On allowing non-tech companies
Whether to allow non-technology startups on the new platform was a big discussion point at Sebi. After much deliberation, we have decided for tech startups will need minimum pre-IPO institutional investor shareholding of 25 per cent, while other companies the institutional shareholding will be 50 per cent to qualify for listing on the new platform.
On crowd funding
Work is on crowd funding regulations. Crowd funding is for very small and early-stage companies which immediately may not be prepared for listing. We might decide very soon on crowd funding regulations too.
On Narayan Murthy panel
The proposal on startups the board has approved today were discussed with the Narayan Murthy committee also. The panel has lot of other mandates. For example, they are working on the crowd funding regulations.
On further reducing IPO timeline
Once we are comfortable that the system is working well with T+6, our attempt will be to go further down. But can’t give a timeline right now as to what is your ultimate goal. Our desire is to reduce it even further.
On e-IPO
For variety of reasons we have retained the possibility of paper-based applications. We have not done away with them. The main idea behind e-IPO was to reduce the listing period. That has been achieved today. When the systems are more ready we will go for full e-IPO.

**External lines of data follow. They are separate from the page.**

@[simp] theorem State.act_link_bounded {s : State} (i : BayId) (x0 : Action) (h : s.link.bounded) :
    (State.act s i x0).1.link.bounded := by
  cases x0 <;> simp only [State.act] <;> simp (maxDischargeDepth := 12) [h]

@[simp] theorem State.writeAction_link_bounded {s : State} (sp : Space) (data : List Byte) (h : s.link.bounded) :
    (State.writeAction s sp data).1.link.bounded := by
  simp only [State.writeAction]
  (repeat' split) <;> simp (maxDischargeDepth := 12) [h]

@[simp] theorem State.answer_link_bounded {s : State} (sp : Space) (p : Packet) (o : Answer) (data : List Byte) (h : s.link.bounded) :
    (State.answer s sp p o data).link.bounded := by
  simp only [State.answer]
  simp (maxDischargeDepth := 12) [h]

@[simp] theorem conclude_link_bounded (sp : Space) (p : Packet) (r : State × Answer) (h : r.1.link.bounded) :
    (conclude sp p r).link.bounded := by
  simp only [conclude]
  simp (maxDischargeDepth := 12) [h]

@[simp] theorem State.readSpace_link_bounded {s : State} (sp : Space) (p : Packet) (count : Nat) (h : s.link.bounded) :
    (State.readSpace s sp p count).link.bounded := by
  simp only [State.readSpace]
  (repeat' split) <;> simp (maxDischargeDepth := 12) [h]

@[simp] theorem State.refuseWrite_link_bounded {s : State} (sp : Space) (p : Packet) (h : s.link.bounded) :
    (State.refuseWrite s sp p).link.bounded := by
  simp only [State.refuseWrite]
  simp (maxDischargeDepth := 12) [h]

@[simp] theorem State.writeSpace_link_bounded {s : State} (sp : Space) (p : Packet) (data : List Byte) (h : s.link.bounded) :
    (State.writeSpace s sp p data).link.bounded := by
  simp only [State.writeSpace]
  (repeat' split) <;> simp (maxDischargeDepth := 12) [h]

@[simp] theorem State.modeRequest_link_bounded {s : State} (p : Packet) (h : s.link.bounded) :
    (State.modeRequest s p).link.bounded := by
  simp only [State.modeRequest]
  (repeat' split) <;> simp (maxDischargeDepth := 12) [h]

@[simp] theorem State.resetRequest_link_bounded {s : State} (p : Packet) (h : s.link.bounded) :
    (State.resetRequest s p).link.bounded := by
  simp only [State.resetRequest]
  (repeat' split) <;> simp (maxDischargeDepth := 12) [h]

@[simp] theorem State.injectRequest_link_bounded {s : State} (p : Packet) (h : s.link.bounded) :
    (State.injectRequest s p).link.bounded := by
  simp only [State.injectRequest]
  (repeat' split) <;> simp (maxDischargeDepth := 12) [h]

@[simp] theorem State.readRequest_link_bounded {s : State} (p : Packet) (count : Nat) (h : s.link.bounded) :
    (State.readRequest s p count).link.bounded := by
  simp only [State.readRequest]
  (repeat' split) <;> simp (maxDischargeDepth := 12) [h]

@[simp] theorem State.writeRequest_link_bounded {s : State} (p : Packet) (data : List Byte) (h : s.link.bounded) :
    (State.writeRequest s p data).link.bounded := by
  simp only [State.writeRequest]
  (repeat' split) <;> simp (maxDischargeDepth := 12) [h]

@[simp] theorem State.dispatch_link_bounded {s : State} (p : Packet) (h : s.link.bounded) :
    (State.dispatch s p).link.bounded := by
  simp only [State.dispatch]
  (repeat' split) <;> simp (maxDischargeDepth := 12) [h]

@[simp] theorem State.handlePacket_link_bounded {s : State} (p : Packet) (h : s.link.bounded) :
    (State.handlePacket s p).link.bounded := by
  simp only [State.handlePacket]
  (repeat' split) <;> simp (maxDischargeDepth := 12) [h]

@[simp] theorem State.handOn_link_bounded {s : State} (p : Packet) (h : s.link.bounded) :
    (State.handOn s p).link.bounded := by
  simp only [State.handOn]
  (repeat' split) <;> simp (maxDischargeDepth := 12) [h]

On applicability of FMC norms
We are reviewing each and every circular and guideline issued by the FMC. We are going to have our own rules and regulations, which will be ready in two months from now. Whatever are the Sebi guidelines, for example in the area of exchange shareholding, the same should apply there. But we will not like to do it in a disruptive manner. It means we will provide reasonable time entities to migrate. That will be the approach we will be following.
On bourses foray into new segments
Under the current law, any exchange wanting to start a new segment needs prior Sebi approval. An exchange cannot start a new segment like currency or equity automatically. Before Sebi gives an approval it checks for the exchange’s preparedness, risk managements systems and other processes.
On FMC manpower
Some of the personnel at FMC is of very good quality. The law passed by the parliament says that FMC staff will be eligible for an induction in Sebi or else they will go back to the government of India. So no one will have any difficulty so far as their job prospects are concerned.